EXERCISE
List all lines of the data that include the string "hcons".

[[ INPUT RECORDS open ]]

-- ==== Sys2Proof/Laws/Moves.lean ====
section
/-! SUPPORT. Slots that send their participants elsewhere: the threads change, the lanes leave the squad (07 R169, 06 R128). -/
namespace Sys2Proof.Machine

/-! Lanes that leave squads -/

theorem drop_drop (key : Nat) (hdl : Bool) (a b : W) (sq : Squad) : Squad.drop key hdl b (Squad.drop key hdl a sq) = Squad.drop key hdl (a ||| b) sq := by
  unfold Squad.drop
  by_cases h : sq.hdl = hdl ∧ sq.g = gOf key
  · rw [if_pos h, if_pos h, if_pos h]
    simp only [Squad.mk.injEq, true_and, and_true]
    induction sq.mem with
    | nil => rfl
    | cons m t ih =>
      simp only [List.map_cons, List.filter_cons]
      by_cases hm : m.1 = slotOf key
      · simp only [hm, if_true]
        have hab : m.2 &&& ~~~(a ||| b) = m.2 &&& ~~~a &&& ~~~b := by
          apply mask_ext; intro l hl
          simp only [inMask_and, inMask_not hl, inMask_or, Bool.not_or, Bool.and_assoc]
        by_cases h1 : m.2 &&& ~~~a = 0
        · have h2 : m.2 &&& ~~~(a ||| b) = 0 := by rw [hab, h1]; simp
          simp only [h1, h2, ne_eq, not_true_eq_false, decide_false, Bool.false_eq_true, if_false]
          exact ih
        · simp only [ne_eq, h1, not_false_eq_true, decide_true, if_true, List.map_cons, List.filter_cons, hab, ih]
      · simp only [hm, if_false]
        by_cases h1 : m.2 = 0
        · simp only [h1, ne_eq, not_true_eq_false, decide_false, Bool.false_eq_true, if_false]
          exact ih
        · simp only [ne_eq, h1, not_false_eq_true, decide_true, if_true, List.map_cons, List.filter_cons, hm, if_false, ih]
  · rw [if_neg h, if_neg h, if_neg h]

/-- Lanes that leave one after another leave together. -/
theorem foldl_drop (key : Nat) (hdl : Bool) (ls : List Nat) (a : W) (is : List Squad) :
    ls.foldl (fun is l => is.map (Squad.drop key hdl (bit l))) (is.map (Squad.drop key hdl a)) = is.map (Squad.drop key hdl (ls.foldl (fun m l => m ||| bit l) a)) := by
  induction ls generalizing a with
  | nil => rfl
  | cons l t ih =>
    simp only [List.foldl_cons]
    rw [List.map_map]
    have : (Squad.drop key hdl (bit l) ∘ Squad.drop key hdl a) = Squad.drop key hdl (a ||| bit l) := by
      funext sq; exact drop_drop key hdl a (bit l) sq
    rw [this, ih]

theorem maskOf_lanesOf (q : W) : maskOf (lanesOf q) = q := by
  apply mask_ext; intro l hl
  rw [inMask_maskOf _ (fun x hx => inMask_lt (mem_lanesOf.1 hx))]
  by_cases h : inMask q l = true
  · simp [mem_lanesOf, h]
  · simp [mem_lanesOf, h]

theorem lanesOf_ne_nil {q : W} (h : q ≠ 0) : lanesOf q ≠ [] := by
  intro hn
  apply h
  have := maskOf_lanesOf q
  rw [hn] at this
  exact this.symm

/-- The lanes of a mask that is not empty, one after another. -/
theorem foldl_drop_lanes (key : Nat) (hdl : Bool) (q : W) (hq : q ≠ 0) (is : List Squad) :
    (lanesOf q).foldl (fun is l => is.map (Squad.drop key hdl (bit l))) is = is.map (Squad.drop key hdl q) := by
  have hm := maskOf_lanesOf q
  cases h : lanesOf q with
  | nil => exact absurd h (lanesOf_ne_nil hq)
  | cons l t =>
    rw [h] at hm
    simp only [List.foldl_cons]
    rw [foldl_drop]
    rw [← hm]
    simp [maskOf]

theorem lanesOf_bit {l : Nat} (h : l < 32) : lanesOf (bit l) = [l] :=
  (by decide : ∀ l, l < 32 → lanesOf (bit l) = [l]) l h

/-! One stand -/

theorem onStand_eq (s : State) (key : Nat) (f : Stand → Stand) (st : Stand) (h : s.stand key = some st) : s.onStand key f = s.setStand key (f st) := by
  unfold State.onStand State.setStand
  rw [Store.adjust_eq_put key f st s.stands h]
theorem onStand_onStand (s : State) (key : Nat) (f g : Stand → Stand) (st : Stand) (h : s.stand key = some st) :
    (s.onStand key f).onStand key g = s.onStand key fun x => g (f x) := by
  rw [onStand_eq _ key g (f st) (by rw [State.stand_onStand, if_pos rfl, h]; rfl), onStand_eq s key f st h, onStand_eq s key _ st h]
  unfold State.setStand
  simp only
  congr 1
  have : ∀ (m : Store Stand), Store.put key (g (f st)) (Store.put key (f st) m) = Store.put key (g (f st)) m := by
    intro m
    induction m with
    | nil => simp [Store.put]
    | cons c t ih =>
      obtain ⟨k', v'⟩ := c
      simp only [Store.put]
      split
      · simp [Store.put]
      · split
        · simp [Store.put]
        · simp only [Store.put, *, if_false]
  exact this s.stands
@[simp] theorem dropLanes_onStand (s : State) (key j : Nat) (hdl : Bool) (q : W) (f : Stand → Stand) :
    (s.onStand j f).dropLanes key hdl q = (s.dropLanes key hdl q).onStand j f := rfl

/-- Lanes that go one after another: their threads change each in its turn, and they have left the squads together. -/
theorem lanes_go (key : Nat) (hdl : Bool) (f : Nat → Thread → Thread) (q : W) (hq : q ≠ 0) (t : State) (st : Stand) (h : t.stand key = some st) :
    (lanesOf q).foldl (fun s l => (s.dropLanes key hdl (bit l)).onTs key hdl (bit l) (f l)) t
      = { t.setStand key ((lanesOf q).foldl (fun st l => st.onT hdl l (f l)) st) with issue := t.issue.map (Squad.drop key hdl q) } := by
  have aux : ∀ (ls : List Nat) (t : State) (st : Stand), (∀ l ∈ ls, l < 32) → t.stand key = some st →
      ls.foldl (fun s l => (s.dropLanes key hdl (bit l)).onTs key hdl (bit l) (f l)) t
        = { t.onStand key fun st => ls.foldl (fun st l => st.onT hdl l (f l)) st with issue := ls.foldl (fun is l => is.map (Squad.drop key hdl (bit l))) t.issue } := by
    intro ls
    induction ls with
    | nil =>
      intro t st _ h
      simp only [List.foldl_nil]
      rw [onStand_eq t key _ st h]
      unfold State.setStand
      have : ∀ (m : Store Stand), Store.find key m = some st → Store.put key st m = m := by
        intro m
        induction m with
        | nil => intro h; cases h
        | cons c t ih =>
          obtain ⟨k', v'⟩ := c
          intro h
          simp only [Store.find] at h
          simp only [Store.put]
          by_cases hk : key = k'
          · subst k'
            simp only [if_true, Option.some.injEq] at h
            rw [if_neg (Nat.lt_irrefl key), if_pos rfl, h]
          · simp only [hk, if_false] at h ⊢
            split at h
            · cases h
            · rename_i h1
              rw [if_neg h1, ih h]
      rw [this t.stands h]
    | cons l ls ih =>
      intro t st hl h
      simp only [List.foldl_cons]
      have h1 : ((t.dropLanes key hdl (bit l)).onTs key hdl (bit l) (f l)) = (t.dropLanes key hdl (bit l)).onStand key fun st => st.onT hdl l (f l) := by
        unfold State.onTs Stand.onTs
        rw [lanesOf_bit (hl l List.mem_cons_self)]
        rfl
      rw [h1, ih _ (st.onT hdl l (f l)) (fun x hx => hl x (List.mem_cons_of_mem _ hx)) (by rw [State.stand_onStand, if_pos rfl, State.stand_dropLanes, h]; rfl)]
      rw [onStand_onStand _ key _ _ st (by rw [State.stand_dropLanes, h])]
      rfl
  rw [aux (lanesOf q) t st (fun l hl => inMask_lt (mem_lanesOf.1 hl)) h, foldl_drop_lanes key hdl q hq, onStand_eq t key _ st h]

/-! Every stand of a squad in its turn -/

/-- Each stand that takes part changes to w and its lanes leave the squad: a step for one stand gives the slot for all. -/
theorem each_sends (s : State) (sq : Squad) (f : Env → State → State) (gone : Env → W) (w : Env → Stand) (hx : Executes s sq)
    (hf : ∀ e t, Takes s sq e → t.stand e.key = some e.raw → t.launch sq.launch = s.launch sq.launch → t.cyc = s.cyc →
      ∃ pmc, f e t = { t.setStand e.key (w e) with issue := t.issue.map (Squad.drop e.key sq.hdl (gone e)), regs := { t.regs with pmc := pmc } }) :
    Sends s sq (s.each f) gone w := by
  obtain ⟨hi, hnd, h32⟩ := hx
  cases hs : s.issue with
  | nil => rw [hs] at hi; cases hi
  | cons q rest =>
    rw [hs] at hi
    simp only [List.head?_cons, Option.some.injEq] at hi
    subst hi
    have key : ∀ (mem : List (Nat × W)) (t : State), (∀ m ∈ mem, m ∈ q.mem) → (mem.map fun m => m.1).Nodup → (∀ m ∈ mem, m.1 < 32) →
        (∀ m ∈ mem, t.stand (standKey q.g m.1) = s.stand (standKey q.g m.1)) → t.launch q.launch = s.launch q.launch → t.cyc = s.cyc →
        let u := mem.foldl (fun s m => match s.env q m with | some e => if e.q = 0 then s else f e s | none => s) t
        (∃ sts pmc, u = { t with stands := sts, issue := ((mem.filterMap (s.env q)).filter fun e => decide (e.q ≠ 0)).foldl (fun is e => is.map (Squad.drop e.key q.hdl (gone e))) t.issue, regs := { t.regs with pmc := pmc } }) ∧
        (∀ m ∈ mem, ∀ e, s.env q m = some e → e.q ≠ 0 → u.stand e.key = some (w e)) ∧
        (∀ key, (∀ m ∈ mem, ∀ e, s.env q m = some e → e.q ≠ 0 → e.key ≠ key) → u.stand key = t.stand key) := by
      intro mem
      induction mem with
      | nil => intro t _ _ _ _ _ _; exact ⟨⟨t.stands, t.regs.pmc, rfl⟩, by simp, fun _ _ => rfl⟩
      | cons m ms ih =>
        intro t hsub hn hlt hst hl hc
        simp only [List.foldl_cons]
        simp only [List.map_cons, List.nodup_cons] at hn
        have hsub' : ∀ k ∈ ms, k ∈ q.mem := fun k hk => hsub k (List.mem_cons_of_mem _ hk)
        have hlt' : ∀ k ∈ ms, k.1 < 32 := fun k hk => hlt k (List.mem_cons_of_mem _ hk)
        rw [env_congr (hst m List.mem_cons_self) hl]
        have hne : ∀ k ∈ ms, standKey q.g k.1 ≠ standKey q.g m.1 := fun k hk e =>
          hn.1 (List.mem_map.2 ⟨k, hk, standKey_inj (hlt' k hk) (hlt m List.mem_cons_self) e⟩)
        cases he : s.env q m with
        | none =>
          obtain ⟨h1, h2, h3⟩ := ih t hsub' hn.2 hlt' (fun k hk => hst k (List.mem_cons_of_mem _ hk)) hl hc
          refine ⟨?_, ?_, ?_⟩
          · simpa only [List.filterMap_cons, he] using h1
          · intro k hk e hke hq
            rcases List.mem_cons.1 hk with rfl | hk
            · rw [he] at hke; cases hke
            · exact h2 k hk e hke hq
          · intro key hkey
            exact h3 key (fun k hk => hkey k (List.mem_cons_of_mem _ hk))
        | some e =>
          simp only
          by_cases hq : e.q = 0
          · rw [if_pos hq]
            obtain ⟨h1, h2, h3⟩ := ih t hsub' hn.2 hlt' (fun k hk => hst k (List.mem_cons_of_mem _ hk)) hl hc
            refine ⟨?_, ?_, ?_⟩
            · simpa [List.filterMap_cons, he, List.filter_cons, hq] using h1
            · intro k hk e' hke hq'
              rcases List.mem_cons.1 hk with rfl | hk
              · rw [he] at hke; cases hke; exact absurd hq hq'
              · exact h2 k hk e' hke hq'
            · intro key hkey
              exact h3 key (fun k hk => hkey k (List.mem_cons_of_mem _ hk))
          · rw [if_neg hq]
            obtain ⟨-, -, hk, -, hraw, -, -, -⟩ := env_spec he
            have htk : Takes s q e := ⟨m, hsub m List.mem_cons_self, he, hq⟩
            have hraw' : t.stand e.key = some e.raw := by rw [← hraw, hk]; exact hst m List.mem_cons_self
            obtain ⟨pmc, hfe⟩ := hf e t htk hraw' hl hc
            have hfs : ∀ j, (f e t).stand j = if j = e.key then some (w e) else t.stand j := by
              intro j; rw [hfe]; exact State.stand_setStand t e.key j (w e)
            obtain ⟨h1, h2, h3⟩ := ih (f e t) hsub' hn.2 hlt'
              (fun k hk' => by
                rw [hfs, if_neg (by rw [hk]; exact hne k hk')]; exact hst k (List.mem_cons_of_mem _ hk'))
              (by rw [hfe]; exact hl) (by rw [hfe]; exact hc)
            refine ⟨?_, ?_, ?_⟩
            · obtain ⟨sts, pmc2, h1⟩ := h1
              refine ⟨sts, pmc2, ?_⟩
              have hcons : (((m :: ms).filterMap (s.env q)).filter fun e => decide (e.q ≠ 0)) = e :: ((ms.filterMap (s.env q)).filter fun e => decide (e.q ≠ 0)) := by
                rw [List.filterMap_cons, he]
                exact List.filter_cons_of_pos (by simpa using hq)
              rw [hcons, h1, hfe]
              rfl
            · intro k hk' e' hke hq'
              rcases List.mem_cons.1 hk' with rfl | hk'
              · rw [he] at hke; cases hke
                rw [h3 e.key ?_, hfs, if_pos rfl]
                intro k hk2 e2 he2 _
                rw [(env_spec he2).2.2.1, hk]; exact hne k hk2
              · exact h2 k hk' e' hke hq'
            · intro key hkey
              rw [h3 key (fun k hk => hkey k (List.mem_cons_of_mem _ hk)), hfs, if_neg (fun x => hkey m List.mem_cons_self e he hq x.symm)]
    obtain ⟨k1, k2, k3⟩ := key q.mem s (fun _ h => h) hnd h32 (fun _ _ => rfl) rfl rfl
    rw [each_cons _ hs]
    refine ⟨?_, ?_, ?_⟩
    · obtain ⟨sts, pmc, h⟩ := k1
      refine ⟨sts, pmc, ?_⟩
      have hl : s.envs = ((q.mem.filterMap (s.env q)).filter fun e => decide (e.q ≠ 0)) := by unfold State.envs; rw [hs]
      unfold leftBy
      rw [hl]
      exact h
    · rintro e ⟨m, hm, he, hq⟩
      exact k2 m hm e he hq
    · intro key hk
      exact k3 key (fun m hm e he hq => hk e ⟨m, hm, he, hq⟩)

/-- The same under the checks of State.on, when nothing makes a stand wait. -/
theorem on_sends (s : State) (sq : Squad) (i : Instr) (n : Nat) (f : Env → State → State) (gone : Env → W) (w : Env → Stand) (hx : Executes s sq) (hc : Clear s sq i n)
    (hf : ∀ e t, Takes s sq e → t.stand e.key = some e.raw → t.launch sq.launch = s.launch sq.launch → t.cyc = s.cyc →
      ∃ pmc, f e t = { t.setStand e.key (w e) with issue := t.issue.map (Squad.drop e.key sq.hdl (gone e)), regs := { t.regs with pmc := pmc } }) :
    Sends s sq (s.on i f) gone w := by
  unfold State.on
  refine each_sends s sq _ gone w hx ?_
  intro e t he h1 h2 h3
  obtain ⟨c1, c2⟩ := hc.2 e he
  obtain ⟨pmc, h⟩ := hf e t he h1 h2 h3
  simp only [c1, c2, Bool.false_eq_true, if_false, List.isEmpty_nil, if_true]
  obtain ⟨pmc2, h4⟩ := countScalar_same (f e t) e i
  exact ⟨pmc2, by rw [h4, h]⟩

end Sys2Proof.Machine
end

[[ INPUT RECORDS closed ]]

ANSWER FOR THE TASK
              have hcons : (((m :: ms).filterMap (s.env q)).filter fun e => decide (e.q ≠ 0)) = e :: ((ms.filterMap (s.env q)).filter fun e => decide (e.q ≠ 0)) := by
              rw [hcons, h1, hfe]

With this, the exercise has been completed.